Reduces Code Duplication
By using the Entity Inherits Transfer Object Strategy and the Transfer Object Factory Strategy, it is possible to reduce or eliminate the duplication of code between the entity and its Transfer Object. However, with the use of Transfer Object Factory Strategy, there could be increased complexity in implementation. There is also a runtime cost associated with this strategy due to the use of dynamic reflection. In most cases, the Entity Inherits Transfer Object Strategy may be sufficient to meet the needs.
May Introduce Stale Transfer Objects
Adopting the Updatable Transfer Objects Strategy allows the client to perform modifications on the local copy of the Transfer Object. Once the modifications are completed, the client can invoke the entity's
setData() method and pass the modified Transfer Object to the entity. The
entity receives the modifications and merges the new (modified) values with its
attributes. However, there may be a problem with stale Transfer Objects. The
entity updates its values, but it is unaware of other clients that may have
previously requested the same Transfer Object. These clients may be holding in
their local cache Transfer Object instances that no longer reflect the current
copy of the entity's data.
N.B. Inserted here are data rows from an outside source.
-- ==== Sys2Proof/Machine/Core.lean ====
section
/-! DEFINITION. The machine as the host's interface takes it. -/

def Sys2Proof.core : Host.Core :=
  { State := Sys2Proof.Machine.State
    Fault := Sys2Proof.Machine.Fault
    Refusal := Sys2Proof.Machine.Refusal
    step := Sys2Proof.Machine.step
    reset := Sys2Proof.Machine.State.reset }
end

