/-- The default shape has the samples 0 and 1, which every width of 2 bits or more holds (G3, log 17). -/
theorem inSampleRange_pulseShape (hshape : s.params.pulseShape = .standard)
    (hwidth : ∀ w, s.params.sampleWidth = some w → 2 ≤ w) (b : Bool) (clk i : Nat) :
    InSampleRange s (s.pulseShape b clk i) := by
  have hbit (c : Bool) : (0 : Int) ≤ (c.toNat : Int) ∧ (c.toNat : Int) < 2 := by cases c <;> decide
  have hshape01 : 0 ≤ s.pulseShape b clk i ∧ s.pulseShape b clk i < 2 := by
    simp only [State.pulseShape, hshape]
    split
    · exact hbit (!b)
    · exact hbit b
  intro w hw
  have hpow : (2 : Int) ^ 1 ≤ 2 ^ (w - 1) := pow_le_pow_right₀ (by decide) (Nat.le_sub_one_of_lt (hwidth w hw))
  omega

/-- What E410ENC leaves when it raises no error (R151). -/
def encoded (s : State) (clk : Nat) : State :=
  (({ s with blen := 64, boff := 0, wlen := toReg (64 * clk), wbase := 0 }.writeBits 0 (frame410 s.id64)).writeWave 0
    (s.frameSamples clk (frame410 s.id64))).done true

theorem exec_e410enc_eq_encoded (hid : s.id64 < 2 ^ 40) (hclk : clk ∈ candidates) (hfit : 64 * clk ≤ s.params.wmax) :
    exec (.e410enc clk) s = .next (encoded s clk) :=
  (if_neg (not_le.mpr hid)).trans ((if_neg (not_not.mpr hclk)).trans (if_neg (not_lt.mpr hfit)))

theorem bitAt_encoded (s : State) (clk k : Nat) :
    (encoded s clk).bitAt k = if k < 64 then bitOf (frame410 s.id64) k else s.bitAt k := by
  rw [← length_frame410 s.id64]
  exact bitAt_writeBits_zero _ _ k

theorem waveAt_encoded {i : Nat} (hk : k < 64) (hi : i < clk) :
    (encoded s clk).waveAt (k * clk + i) = s.storedSample (s.pulseShape ((encoded s clk).bitAt k) clk i) := by
  rw [bitAt_encoded, if_pos hk]
  exact waveAt_writeWave_frameSamples s _ _ (hk.trans_eq (length_frame410 _).symm) hi

theorem waveAt_encoded_above {i : Nat} (hi : 64 * clk ≤ i) : (encoded s clk).waveAt i = s.waveAt i := by
  refine (State.waveAt_writeWave _ _ _ i).trans (if_neg fun ⟨_, hlt⟩ => ?_)
  rw [State.length_frameSamples, length_frame410] at hlt
  omega

/-- Settles O51: an error is one of the three tests; else the frame's bits and samples are read off `encoded`. -/
theorem e410encOutcome : Obligations.E410encOutcome := by
  intro s clk
  simp only [State.toNat_append_eq_id64]
  have hbit (k : Nat) (hk : k < 64) : (encoded s clk).bitAt k = bitOf (frame410 s.id64) k :=
    (bitAt_encoded s clk k).trans (if_pos hk)
  refine ⟨fun hid => if_pos hid, fun hclk => ?_, fun hid hclk hlong => ?_, fun hid hclk hfit =>
    ⟨encoded s clk, exec_e410enc_eq_encoded hid hclk hfit, rfl, fun k hk => ?_, fun n j hn hj => ?_, fun n hn => ?_,
      fun j hj => ?_, ?_, fun k hk => ?_, fun k i hk hi => ?_, fun i => waveAt_encoded_above⟩⟩
  · by_cases hid : idLimit ≤ s.id64
    · exact if_pos hid
    · exact (if_neg hid).trans (if_pos hclk)
  · exact (if_neg (not_le.mpr hid)).trans ((if_neg (not_not.mpr hclk)).trans (if_pos hlong))
  · rw [hbit k (by omega), bitOf_frame410_header _ hk]
  · rw [hbit _ (by omega), bitOf_frame410_data hn hj, ← State.toNat_append_eq_id64]
    rfl
  · refine xorTo_eq_iff (pt := false).mp ?_
    rw [xorTo_congr fun j hj => hbit (9 + 5 * n + j) (by omega), xorTo_row_frame410 _ hn]
  · refine xorTo_eq_iff (pt := false).mp ?_
    rw [xorTo_congr fun n hn => hbit (9 + 5 * n + j) (by omega), xorTo_column_frame410 _ hj]
  · rw [hbit 63 (by decide), bitOf_frame410_stop]
  · exact (bitAt_encoded s clk k).trans (if_neg (not_lt.mpr hk))
  · have hstored (hin : InSampleRange s (s.pulseShape ((encoded s clk).bitAt k) clk i)) :
        (encoded s clk).waveAt (k * clk + i) = s.pulseShape ((encoded s clk).bitAt k) clk i :=
      (waveAt_encoded hk hi).trans (State.storedSample_of_fits ((sampleFits_iff_inSampleRange _ _).mpr hin))
    refine ⟨?_, hstored, fun hshape hwidth => ?_⟩
    · rw [waveAt_encoded hk hi]
      exact (sampleFits_iff_inSampleRange _ _).mp (s.storedSample_fits _)
    · rw [hstored (inSampleRange_pulseShape hshape hwidth _ _ _)]
      simp only [State.pulseShape, hshape]

end Sys2Proof.Machine
end

section
/-! SUPPORT. E410DEC (44_em410x_frame.md R156, R158): its tests in terms of the bits from BOFF on, the ID it reads, and
the round trip with E410ENC (R157). -/
namespace Sys2Proof.Machine
open Sys2Proof.Claims

variable {s : State} {n j k : Nat}

/-! ### The tests (R156) -/

/-- The 64 bits E410DEC tests. -/
def frameBits (s : State) : List Bool := s.visibleBits.take 64

theorem length_frameBits_lt_iff (s : State) :
    s.bitsMissing = true ∨ (frameBits s).length < 64 ↔ s.blen.toNat < s.boff.toNat + 64 := by
  rw [State.bitsMissing, decide_eq_true_eq, frameBits, List.length_take, s.length_visibleBits]
  omega

section
variable (hfit : ¬ s.blen.toNat < s.boff.toNat + 64)
include hfit

theorem length_frameBits : (frameBits s).length = 64 := by
  rw [frameBits, List.length_take, s.length_visibleBits]
  omega

theorem bitOf_frameBits (hk : k < 64) : bitOf (frameBits s) k = offsetBit s k := by
  rw [frameBits, bitOf_take hk, s.bitOf_visibleBits (by rw [s.length_visibleBits]; omega)]

theorem header_frameBits_iff :
    (frameBits s).take 9 = List.replicate 9 true ↔ ∀ k, k < 9 → offsetBit s k = true := by
  have hheader : (frameBits s).take 9 = (List.range 9).map (offsetBit s) := by
    have htake := take_drop_eq_map (bs := frameBits s) (o := 0) (n := 9) (by rw [length_frameBits hfit]; decide)
    rw [List.drop_zero] at htake
    rw [htake]
    refine List.map_congr_left fun k hk => ?_
    rw [Nat.zero_add, bitOf_frameBits hfit (by have := List.mem_range.mp hk; omega)]
  rw [hheader, List.eq_replicate_iff]
  simp

/-- The rows and columns after the header are a matrix of 11 by 5 bits. -/
theorem matrix_frameBits : 11 * 5 ≤ ((frameBits s).drop 9).length ∧
    ∀ i < 11 * 5, bitOf ((frameBits s).drop 9) i = offsetBit s (9 + i) := by
  refine ⟨by rw [List.length_drop, length_frameBits hfit], fun i hi => ?_⟩
  rw [bitOf_drop, bitOf_frameBits hfit (by omega)]

theorem rows_frameBits_iff : rowParityTest ((frameBits s).drop 9) 11 5 false = .holds ↔
    RowsPass (fun i => offsetBit s (9 + i)) 11 5 false :=
  rowParityTest_eq_holds_iff (matrix_frameBits hfit).1 (matrix_frameBits hfit).2

theorem columns_frameBits_iff : colParityTest ((frameBits s).drop 9) 11 5 false = .holds ↔
    ColsPass (fun i => offsetBit s (9 + i)) 11 5 false :=
  colParityTest_eq_holds_iff (matrix_frameBits hfit).1 (matrix_frameBits hfit).2

variable (hxl : s.xlhi = 0)
include hxl

theorem exec_e410dec_of_frame_error (hbad : ¬ ((∀ k, k < 9 → offsetBit s k = true) ∧ offsetBit s 63 = false)) :
    exec .e410dec s = .next (raised (e410Cleared s) .frameError) := by
  refine (if_neg (not_not.mpr hxl)).trans ((if_neg ((length_frameBits_lt_iff s).not.mpr hfit)).trans ?_)
  by_cases hheader : ∀ k, k < 9 → offsetBit s k = true
  · have hstop : offsetBit s 63 = true := Bool.eq_true_of_not_eq_false fun hzero => hbad ⟨hheader, hzero⟩
    exact (if_neg (not_not.mpr ((header_frameBits_iff hfit).mpr hheader))).trans
      (if_pos ((bitOf_frameBits hfit (by decide)).trans hstop))
  · exact if_pos ((header_frameBits_iff hfit).not.mpr hheader)

variable (hheader : ∀ k, k < 9 → offsetBit s k = true) (hstop : offsetBit s 63 = false)
include hheader hstop

/-- With the header and the stop bit in place the parity tests decide. -/
theorem exec_e410dec_of_framed : exec .e410dec s =
    if rowParityTest ((frameBits s).drop 9) 11 5 false ≠ .holds then
      .next (raised (e410Cleared s) .parityFailed)
    else if colParityTest ((frameBits s).drop 9) 11 5 false ≠ .holds then
      .next (raised (e410Cleared s) .parityFailed)
    else .next (passed
      { s with
        idlo := toReg (frameId (frameBits s)), idhi := BitVec.ofNat 8 (frameId (frameBits s) / 2 ^ 32)
        status := { s.status with found := true, idValid := true } } true) :=
  (if_neg (not_not.mpr hxl)).trans ((if_neg ((length_frameBits_lt_iff s).not.mpr hfit)).trans
    ((if_neg (not_not.mpr ((header_frameBits_iff hfit).mpr hheader))).trans
      (if_neg (ne_true_of_eq_false ((bitOf_frameBits hfit (by decide)).trans hstop)))))

end

/-! ### The ID (R156) -/

/-- A sum of bits, the first most significant, doubles with each further bit. -/
theorem sumTo_msbFirst_succ (bit : Nat → Bool) (n : Nat) :
    sumTo (n + 1) (fun i => bitAtPos (bit i) (n - i)) =
      2 * sumTo n (fun i => bitAtPos (bit i) (n - 1 - i)) + (bit n).toNat := by
  have hdouble (m : Nat) (g : Nat → Nat) : sumTo m (fun i => 2 * g i) = 2 * sumTo m g := by
    induction m with
    | zero => rfl
    | succ m ih => rw [sumTo_succ, sumTo_succ, ih, Nat.mul_add]
  rw [sumTo_succ, ← hdouble, Nat.sub_self, bitAtPos, Nat.pow_zero, Nat.mul_one]
  refine congrArg (· + (bit n).toNat) (sumTo_congr fun i hi => ?_)
  rw [bitAtPos, bitAtPos, show n - i = n - 1 - i + 1 by omega, Nat.pow_succ]
  ring

/-- Bit `i` of `n` is read back from the sum at position `n - 1 - i`. -/
theorem testBit_sumTo_msbFirst (bit : Nat → Bool) {i : Nat} (hi : i < n) :
    (sumTo n fun i => bitAtPos (bit i) (n - 1 - i)).testBit (n - 1 - i) = bit i := by
  induction n with
  | zero => exact absurd hi (Nat.not_lt_zero i)
  | succ n ih =>
    rw [Nat.add_sub_cancel, sumTo_msbFirst_succ]
    rcases Nat.lt_succ_iff_lt_or_eq.mp hi with hlt | rfl
    · have hhalf (x : Nat) : (2 * x + (bit n).toNat) / 2 = x := by have := (bit n).toNat_le; omega
      rw [show n - i = n - 1 - i + 1 by omega, Nat.testBit_succ, hhalf, ih hlt]
    · rw [Nat.sub_self, Nat.testBit_zero]
      cases bit i <;> simp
Because the entity is not aware of these clients, it
is not possible to propagate the update to the stale Transfer Objects held by
May Increase Complexity due to Synchronization and Version Control
The entity merges modified values into its own stored values when it receives a mutable Transfer Object from a client. However, the entity must handle the situation where two or more clients simultaneously request conflicting updates to the entity's values. Allowing such updates may result in data conflicts. Version control is one way of avoiding such conflict. As one of its attributes, the entity can include a version number or a last-modified time stamp. The version number or time stamp is copied over from the entity bean into the Transfer Object. An update transaction can resolve conflicts using the time stamp or version number attribute. If a client holding a stale Transfer Object tries to update the entity, the entity can detect the stale version number or time stamp in the Transfer Object and inform the client of this error condition. The client then has to obtain the latest Transfer Object and retry the update. In extreme cases this can result in client starvation-the client might never accomplish its updates.
Concurrent Access and Transactions
When two or more clients concurrently access the BusinessObject, the container applies the transaction semantics of the EJB architecture. If, for an enterprise bean, the transaction isolation level is set to
TRANSACTION_SERIALIZED in the deployment descriptor, the container provides the maximum
protection to the transaction and ensures its integrity. For example, suppose
the workflow for the first transaction involves obtaining a Transfer Object,
then subsequently modifying the BusinessObject attributes in the process. The second
transaction, since it is isolated to serialized transactions, will obtain the
Transfer Object with the correct (most recently updated) values. However, for
transactions with lesser restrictions than serialized, protection is less
rigid, leading to inconsistencies in the Transfer Objects obtained by competing
accesses. In addition, problems related to synchronization, stale Transfer
Objects, and version control will have to be dealt with.